Okay, okay. Kinda gross and sort of dramatic. But it’s true!

Before you walk away gagging, let me explain: 

Art is my life blood and keeps me sustained.

And while it doesn’t require a life long curse, it does require a lot of sacrifice. How often is that the case, though? The things we love, the things we are passionate, what makes everything ‘just feel right’ comes at a price.

Adulting.

Here I am, sitting the morning after a show I painted at, and I can barely keep my eyes open. I slept a full 7 hours, but this is one of those moments when I’m blatantly aware that I am no longer the college freshman who did homework until midnight, then sprung out of bed at 6am for work the next morning.

Lately, I’ve been VERY aware of my own limitations.

And let me tell you, it’s a feeling that’s pretty upsetting and kind of annoying. I hate being limited. I hate not being able to do every. single. thing. that pops into my head. I want to travel everywhere, live on Twitter, blog everyday, paint everything, work 80 hours a week and still have time to maintain healthy relationships and exercise 7 times a week.

Wouldn’t that be nice? If only I wasn’t human.

The reality is – I have limits. And I don’t think enough of us admit that. I’m not talking about being lazy, so don’t think leaning back in a pile of potato chips on the couch, while streaming soap operas, is what I’m talking about.

I’m talking about good ole-fashioned lack of ability to have more hours than life provides.

And while I know you gentlemen feel this way, as well – I’m going to call out the pressure that we, as women, feel to be EVERYTHING.

A lot of the time it feels like I need to be the perfect career woman, the perfect blogger, the perfect girlfriend, the perfect daughter the perfect roommate, the perfect friend, the perfect writer, the perfect editor. Oh, and also volunteer every weekend, be devastatingly fit, and have all my student loans paid off like 10 years ago.

(NOTE: I wasn’t even in college 10 years ago)

The point is, this is INSANE.

And I’m calling it.

There is no way to live up to this constant standard of perfection, and while I do very strongly agree that healthy life = happy life. Let’s reevaluate what that means.

Not to compare the U.S. to France, again, buuuuuuuuut…

In France women are not perfect mothers. They don’t have to be, and honestly I don’t think they want to be. Motherhood is just one piece (like being a vegetarian or a yogi) that makes up who they are.

In France there are days and days of vacation time when people literally sit around and “do nothing.” Or, to be specific, they lay around in gardens and on lawns and in front of amazing buildings that look like movie backgrounds.

In France you work so that you have more time to enjoy your life.
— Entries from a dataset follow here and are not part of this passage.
/-! ### Bank.wx -/

@[simp] theorem Bank.wx_st (b : Bank) (r : Nat) (v : Word) : (b.wx r v).st = b.st := by unfold Bank.wx; split <;> rfl
@[simp] theorem Bank.wx_uid (b : Bank) (r : Nat) (v : Word) : (b.wx r v).uid = b.uid := by unfold Bank.wx; split <;> rfl
@[simp] theorem Bank.wx_mode (b : Bank) (r : Nat) (v : Word) : (b.wx r v).mode = b.mode := by unfold Bank.wx; split <;> rfl
@[simp] theorem Bank.wx_pc (b : Bank) (r : Nat) (v : Word) : (b.wx r v).pc = b.pc := by unfold Bank.wx; split <;> rfl
@[simp] theorem Bank.wx_v (b : Bank) (r : Nat) (v : Word) : (b.wx r v).v = b.v := by unfold Bank.wx; split <;> rfl
@[simp] theorem Bank.wx_rot (b : Bank) (r : Nat) (v : Word) : (b.wx r v).rot = b.rot := by unfold Bank.wx; split <;> rfl
@[simp] theorem Bank.wx_grant (b : Bank) (r : Nat) (v : Word) : (b.wx r v).grant = b.grant := by unfold Bank.wx; split <;> rfl
@[simp] theorem Bank.wx_p (b : Bank) (r : Nat) (v : Word) : (b.wx r v).p = b.p := by unfold Bank.wx; split <;> rfl
@[simp] theorem Bank.wx_vrb (b : Bank) (r : Nat) (v : Word) : (b.wx r v).vrb = b.vrb := by unfold Bank.wx; split <;> rfl
@[simp] theorem Bank.wx_prb (b : Bank) (r : Nat) (v : Word) : (b.wx r v).prb = b.prb := by unfold Bank.wx; split <;> rfl
@[simp] theorem Bank.wx_lc (b : Bank) (r : Nat) (v : Word) : (b.wx r v).lc = b.lc := by unfold Bank.wx; split <;> rfl
@[simp] theorem Bank.wx_streams (b : Bank) (r : Nat) (v : Word) : (b.wx r v).streams = b.streams := by unfold Bank.wx; split <;> rfl
@[simp] theorem Bank.wx_nrm (b : Bank) (r : Nat) (v : Word) : (b.wx r v).nrm = b.nrm := by unfold Bank.wx; split <;> rfl
@[simp] theorem Bank.wx_ntdet (b : Bank) (r : Nat) (v : Word) : (b.wx r v).ntdet = b.ntdet := by unfold Bank.wx; split <;> rfl
@[simp] theorem Bank.wx_stvec (b : Bank) (r : Nat) (v : Word) : (b.wx r v).stvec = b.stvec := by unfold Bank.wx; split <;> rfl
@[simp] theorem Bank.wx_sscratch (b : Bank) (r : Nat) (v : Word) : (b.wx r v).sscratch = b.sscratch := by unfold Bank.wx; split <;> rfl
@[simp] theorem Bank.wx_sepc (b : Bank) (r : Nat) (v : Word) : (b.wx r v).sepc = b.sepc := by unfold Bank.wx; split <;> rfl
@[simp] theorem Bank.wx_scause (b : Bank) (r : Nat) (v : Word) : (b.wx r v).scause = b.scause := by unfold Bank.wx; split <;> rfl
@[simp] theorem Bank.wx_stval (b : Bank) (r : Nat) (v : Word) : (b.wx r v).stval = b.stval := by unfold Bank.wx; split <;> rfl
@[simp] theorem Bank.wx_vupc (b : Bank) (r : Nat) (v : Word) : (b.wx r v).vupc = b.vupc := by unfold Bank.wx; split <;> rfl
@[simp] theorem Bank.wx_vl0 (b : Bank) (r : Nat) (v : Word) : (b.wx r v).vl0 = b.vl0 := by unfold Bank.wx; split <;> rfl
@[simp] theorem Bank.wx_vl1 (b : Bank) (r : Nat) (v : Word) : (b.wx r v).vl1 = b.vl1 := by unfold Bank.wx; split <;> rfl
@[simp] theorem Bank.wx_mupc (b : Bank) (r : Nat) (v : Word) : (b.wx r v).mupc = b.mupc := by unfold Bank.wx; split <;> rfl
@[simp] theorem Bank.wx_row (b : Bank) (r : Nat) (v : Word) : (b.wx r v).row = b.row := by unfold Bank.wx; split <;> rfl
@[simp] theorem Bank.wx_col (b : Bank) (r : Nat) (v : Word) : (b.wx r v).col = b.col := by unfold Bank.wx; split <;> rfl
@[simp] theorem Bank.wx_depth (b : Bank) (r : Nat) (v : Word) : (b.wx r v).depth = b.depth := by unfold Bank.wx; split <;> rfl
@[simp] theorem Bank.wx_cupc (b : Bank) (r : Nat) (v : Word) : (b.wx r v).cupc = b.cupc := by unfold Bank.wx; split <;> rfl
@[simp] theorem Bank.wx_cli (b : Bank) (r : Nat) (v : Word) : (b.wx r v).cli = b.cli := by unfold Bank.wx; split <;> rfl
@[simp] theorem Bank.wx_kseq (b : Bank) (r : Nat) (v : Word) : (b.wx r v).kseq = b.kseq := by unfold Bank.wx; split <;> rfl
@[simp] theorem Bank.wx_kstep (b : Bank) (r : Nat) (v : Word) : (b.wx r v).kstep = b.kstep := by unfold Bank.wx; split <;> rfl
@[simp] theorem Bank.wx_tl (b : Bank) (r : Nat) (v : Word) : (b.wx r v).tl = b.tl := by unfold Bank.wx; split <;> rfl
@[simp] theorem Bank.wx_claim (b : Bank) (r : Nat) (v : Word) : (b.wx r v).claim = b.claim := by unfold Bank.wx; split <;> rfl
@[simp] theorem Bank.wx_hold (b : Bank) (r : Nat) (v : Word) : (b.wx r v).hold = b.hold := by unfold Bank.wx; split <;> rfl
@[simp] theorem Bank.wx_crew (b : Bank) (r : Nat) (v : Word) : (b.wx r v).crew = b.crew := by unfold Bank.wx; split <;> rfl
@[simp] theorem Bank.wx_exposed (b : Bank) (r : Nat) (v : Word) : (b.wx r v).exposed = b.exposed := by unfold Bank.wx; split <;> rfl
@[simp] theorem Bank.wx_replay (b : Bank) (r : Nat) (v : Word) : (b.wx r v).replay = b.replay := by unfold Bank.wx; split <;> rfl
@[simp] theorem Bank.wx_waitFrom (b : Bank) (r : Nat) (v : Word) : (b.wx r v).waitFrom = b.waitFrom := by unfold Bank.wx; split <;> rfl
@[simp] theorem Bank.wx_waitCount (b : Bank) (r : Nat) (v : Word) : (b.wx r v).waitCount = b.waitCount := by unfold Bank.wx; split <;> rfl
@[simp] theorem Bank.wx_wait (b : Bank) (r : Nat) (v : Word) : (b.wx r v).wait = b.wait := by unfold Bank.wx; split <;> rfl
@[simp] theorem Bank.wx_granted (b : Bank) (r : Nat) (v : Word) : (b.wx r v).granted = b.granted := by unfold Bank.wx; split <;> rfl
@[simp] theorem Bank.wx_stuck (b : Bank) (r : Nat) (v : Word) : (b.wx r v).stuck = b.stuck := by unfold Bank.wx; split <;> rfl
@[simp] theorem Bank.wx_due (b : Bank) (r : Nat) (v : Word) : (b.wx r v).due = b.due := by unfold Bank.wx; split <;> rfl
@[simp] theorem Bank.wx_seq (b : Bank) (r : Nat) (v : Word) : (b.wx r v).seq = b.seq := by unfold Bank.wx; split <;> rfl
@[simp] theorem Bank.wx_pendX (b : Bank) (r : Nat) (v : Word) : (b.wx r v).pendX = b.pendX := by unfold Bank.wx; split <;> rfl
@[simp] theorem Bank.wx_hans (b : Bank) (r : Nat) (v : Word) : (b.wx r v).hans = b.hans := by unfold Bank.wx; split <;> rfl
@[simp] theorem Bank.wx_pf (b : Bank) (r : Nat) (v : Word) : (b.wx r v).pf = b.pf := by unfold Bank.wx; split <;> rfl
@[simp] theorem Bank.wx_parkTick (b : Bank) (r : Nat) (v : Word) : (b.wx r v).parkTick = b.parkTick := by unfold Bank.wx; split <;> rfl
@[simp] theorem Bank.wx_runAt (b : Bank) (r : Nat) (v : Word) : (b.wx r v).runAt = b.runAt := by unfold Bank.wx; split <;> rfl
@[simp] theorem Bank.wx_prevMat (b : Bank) (r : Nat) (v : Word) : (b.wx r v).prevMat = b.prevMat := by unfold Bank.wx; split <;> rfl
@[simp] theorem Bank.wx_vouching (b : Bank) (r : Nat) (v : Word) : (b.wx r v).vouching = b.vouching := by unfold Bank.wx; split <;> rfl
Not so that you can pay back student loan gods who hold you in shackles for 40 years.

Obviously there are problems with any society, and France is not immune. But the overarching culture is sometimes storybook-esque.

Sometimes that drove me crazy, when I was living there. But now, I think I’m starting to get it.
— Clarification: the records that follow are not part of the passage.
-- ==== Sys2Proof/Laws/Memory.lean ====
section
/-! SUPPORT. Laws/Memory.lean: reading memory after a write, and the canonical form that every memory operation keeps. -/

namespace Sys2Proof.Machine

theorem Memory.read_write_same (m : List Host.Cell) (a : Nat) (b : Byte) : Memory.read (Memory.write m a b) a = b :=
  SMap.get_set_same Memory.unlisted m a b

theorem Memory.read_write_ne (m : List Host.Cell) {a x : Nat} (b : Byte) (h : x ≠ a) :
    Memory.read (Memory.write m a b) x = Memory.read m x := SMap.get_set_ne Memory.unlisted m b h

theorem Memory.read_writeList_out (bs : List Byte) (m : List Host.Cell) {a x : Nat} (h : ¬(a ≤ x ∧ x < a + bs.length)) :
    Memory.read (Memory.writeList m a bs) x = Memory.read m x := by
  induction bs generalizing m a with
  | nil => rfl
  | cons b bs ih =>
    simp only [List.length_cons] at h
    rw [Memory.writeList, ih _ (by omega), Memory.read_write_ne m b (by omega)]

theorem Memory.read_writeList_in (bs : List Byte) (m : List Host.Cell) (a i : Nat) (h : i < bs.length) :
    Memory.read (Memory.writeList m a bs) (a + i) = bs[i] := by
  induction bs generalizing m a i with
  | nil => simp at h
  | cons b bs ih =>
    rw [Memory.writeList]
    cases i with
    | zero =>
      rw [Memory.read_writeList_out bs _ (by omega)]
      exact Memory.read_write_same m a b
    | succ i =>
      have := ih (Memory.write m a b) (a + 1) i (by simpa using h)
      rw [show a + (i + 1) = a + 1 + i by omega, this]
      rfl

theorem leBytes_length (n v : Nat) : (leBytes n v).length = n := by
  induction n generalizing v with
  | zero => rfl
  | succ n ih => simp [leBytes, ih]

theorem leBytes_getElem (n v i : Nat) (h : i < (leBytes n v).length) :
    (leBytes n v)[i] = BitVec.ofNat 8 (v / 256 ^ i) := by
  induction n generalizing v i with
  | zero => simp [leBytes] at h
  | succ n ih =>
    cases i with
    | zero => simp [leBytes]
    | succ i =>
      have h' : i < (leBytes n (v / 256)).length := by simpa [leBytes] using h
      simp only [leBytes, List.getElem_cons_succ]
      rw [ih (v / 256) i h', Nat.div_div_eq_div_mul, Nat.pow_succ']

/-! ### The canonical form -/

theorem Memory.write_wf (m : List Host.Cell) (a : Nat) (b : Byte) (h : Memory.wf m = true) :
    Memory.wf (Memory.write m a b) = true := SMap.set_wf Memory.unlisted m a b h

theorem Memory.writeList_wf (bs : List Byte) (m : List Host.Cell) (a : Nat) (h : Memory.wf m = true) :
    Memory.wf (Memory.writeList m a bs) = true := by
  induction bs generalizing m a with
  | nil => exact h
  | cons b bs ih => exact ih _ _ (Memory.write_wf m a b h)

theorem cellsIn_wf (m : List Host.Cell) (a n : Nat) (h : Memory.wf m = true) : Memory.wf (cellsIn m a n) = true :=
  SMap.filter_wf Memory.unlisted m _ h

theorem cellsOut_wf (m : List Host.Cell) (a n : Nat) (h : Memory.wf m = true) : Memory.wf (cellsOut m a n) = true :=
  SMap.erase_wf Memory.unlisted m _ h

theorem Memory.foldWrite_wf (es : List Host.Cell) (m : List Host.Cell) (h : Memory.wf m = true) :
    Memory.wf (es.foldl (fun m e => Memory.write m e.1 e.2) m) = true := by
  induction es generalizing m with
  | nil => exact h
  | cons e es ih => exact ih _ (Memory.write_wf m e.1 e.2 h)

theorem Memory.wf_nil : Memory.wf [] = true := rfl

theorem State.writeLoc_wf (s : State) (loc : Nat) (bs : List Byte) (h : Memory.wf s.mem = true) :
    Memory.wf (s.writeLoc loc bs).mem = true := Memory.writeList_wf bs s.mem loc h

/-- Bytes outside a write stay. -/
theorem State.writeLoc_out (s : State) (loc : Nat) (bs : List Byte) {x : Nat} (h : ¬(loc ≤ x ∧ x < loc + bs.length)) :
    Memory.read (s.writeLoc loc bs).mem x = Memory.read s.mem x := Memory.read_writeList_out bs s.mem h

/-- Bytes inside a write are those written. -/
theorem State.writeLoc_in (s : State) (loc n v i : Nat) (h : i < n) :
    Memory.read (s.writeLoc loc (leBytes n v)).mem (loc + i) = BitVec.ofNat 8 (v / 256 ^ i) := by
  have h' : i < (leBytes n v).length := by simpa [leBytes_length] using h
  rw [State.writeLoc_mem, Memory.read_writeList_in _ _ _ _ h', leBytes_getElem]

end Sys2Proof.Machine
end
I’m starting to understand that there’s no way to win in this American system.

Last weekend I got to hear some of the most successful people I can think of talk about their success, and guess what? They still don’t feel like they’ve “made it.”

Why? Because we’re holding ourselves to an impossible standard.

Okay, now the happy part:

We don’t have to live this way. We don’t have to do everything and be everything. In fact, I don’t believe we were ever meant to. courtney-e-martin-quoteLet’s refocus for a minute.
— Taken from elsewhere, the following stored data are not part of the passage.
-- ==== Sys2Proof/Laws/PerInstr.lean ====
section
/-!
SUPPORT. Laws/PerInstr.lean: the family EncodedLength, one lemma per constructor of Instr: an encoded instruction has the
length that its first parcel announces (R43, R44).
-/

namespace Sys2Proof.Laws

/-- The low seven bits of a word that ends in them. -/
theorem low_append {m : Nat} (x : BitVec m) (y : BitVec 7) : (x ++ y).extractLsb' 0 7 = y := by
  ext i hi
  simp [BitVec.getLsbD_append, hi]

/-- The low bits of the first parcel are those of the word. -/
theorem low_parcel (w : BitVec 64) : (w.extractLsb' 0 32).extractLsb' 0 7 = w.extractLsb' 0 7 := by
  ext i hi
  simp

/-- A first parcel whose low bits are those of a Nuten word. -/
theorem parcelBytes_long (p : BitVec 32) (h : p.extractLsb' 0 7 = 0x3F#7) : parcelBytes p = 8 := by
  have h1 : p.toNat % 128 = 63 := by simpa [BitVec.extractLsb'_toNat] using congrArg BitVec.toNat h
  have a : fld p 0 2 = 3 := by simp [fld, BitVec.extractLsb'_toNat]; omega
  have b : fld p 2 3 = 7 := by simp [fld, BitVec.extractLsb'_toNat, Nat.shiftRight_eq_div_pow]; omega
  have c : fld p 0 6 ≠ 0x1F := by simp [fld, BitVec.extractLsb'_toNat]; omega
  have d : fld p 0 7 = 0x3F := by simp [fld, BitVec.extractLsb'_toNat]; omega
  simp [parcelBytes, parcelLength, a, b, c, d]

/-- A parcel whose bits [4:2] are not all ones is a whole instruction. -/
theorem parcelBytes_short (p : BitVec 32) (h : p.toNat / 4 % 8 ≠ 7) : parcelBytes p = 4 := by
  have h' : fld p 2 3 ≠ 7 := by simpa [fld, BitVec.extractLsb'_toNat, Nat.shiftRight_eq_div_pow] using h
  unfold parcelBytes parcelLength
  split <;> rename_i e <;> split at e <;> simp_all

/-- The same by the low seven bits. -/
theorem parcelBytes_low {m : Nat} (x : BitVec m) (y : BitVec 7) (p : BitVec 32) (hp : p.toNat = (x ++ y).toNat)
    (h : y.toNat / 4 % 8 ≠ 7) : parcelBytes p = 4 := by
  refine parcelBytes_short p ?_
  have e := congrArg BitVec.toNat (low_append x y)
  simp only [BitVec.extractLsb'_toNat, Nat.shiftRight_zero] at e
  omega

namespace EncodedLength

/-- An encoded instruction is as long as its first parcel says. -/
def Statement (i : Instr) : Prop := ∀ ws, encode i = some ws → 4 * ws.length = parcelBytes (ws.getD 0 0)

/-- A row of the opcode map. -/
theorem nuten {i : Instr} (w : BitVec 64) (h : encodeNuten i = some w) (l : w.extractLsb' 0 7 = 0x3F#7) : Statement i := by
  intro ws e
  simp only [encode, h, Option.some.injEq] at e
  subst e
  exact (parcelBytes_long _ ((low_parcel w).trans l)).symm

/-- A row of RV64. -/
theorem rv {i : Instr} (n : encodeNuten i = none) (h : ∀ p, encodeRv i = some p → parcelBytes p = 4) : Statement i := by
  intro ws e
  simp only [encode, n] at e
  split at e
  · rename_i p hp
    cases e
    exact (h p hp).symm
  · cases e

/-- A row that is no instruction word. -/
theorem absent {i : Instr} (n : encodeNuten i = none) (h : encodeRv i = none) : Statement i :=
  rv n (by simp [h])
One of my favorite quotes is by author Courtney E. Martin, who wrote a fantastic book called Perfect Girls, Starving Daughters: The Frightening New Normalcy of Hating Your Body.

“We are a generation of young women who were told we could do anything and instead heard that we had to be everything.”

Every time I read this quote, it’s like a slap in the face and a breath of fresh air.

This has been resonating with me a lot, lately, as I try to tackle 60 hour work weeks while maintaining a semi-normal life outside of my 3/4 jobs. It’s not easy. But I do my best, and I’ve decided that that is enough. I might not be producing my best ever art, or updating my social media/Etsy more than once a month but that’s okay. I’m still pressing forward.

Can I get an amen?

Okay, but really. I AM a huge advocate of hard work. But I also think it’s really important that we realize — we are not robots. We’re divinely created temples. And temples are places to be valued and loved.

So, today, wherever you are in life, that you’re reading this, just know that it’s okay not to have “it all together.”

I give you permission to be tired. To be a little messy. To be a little human. And to love your life, and yourself a little more.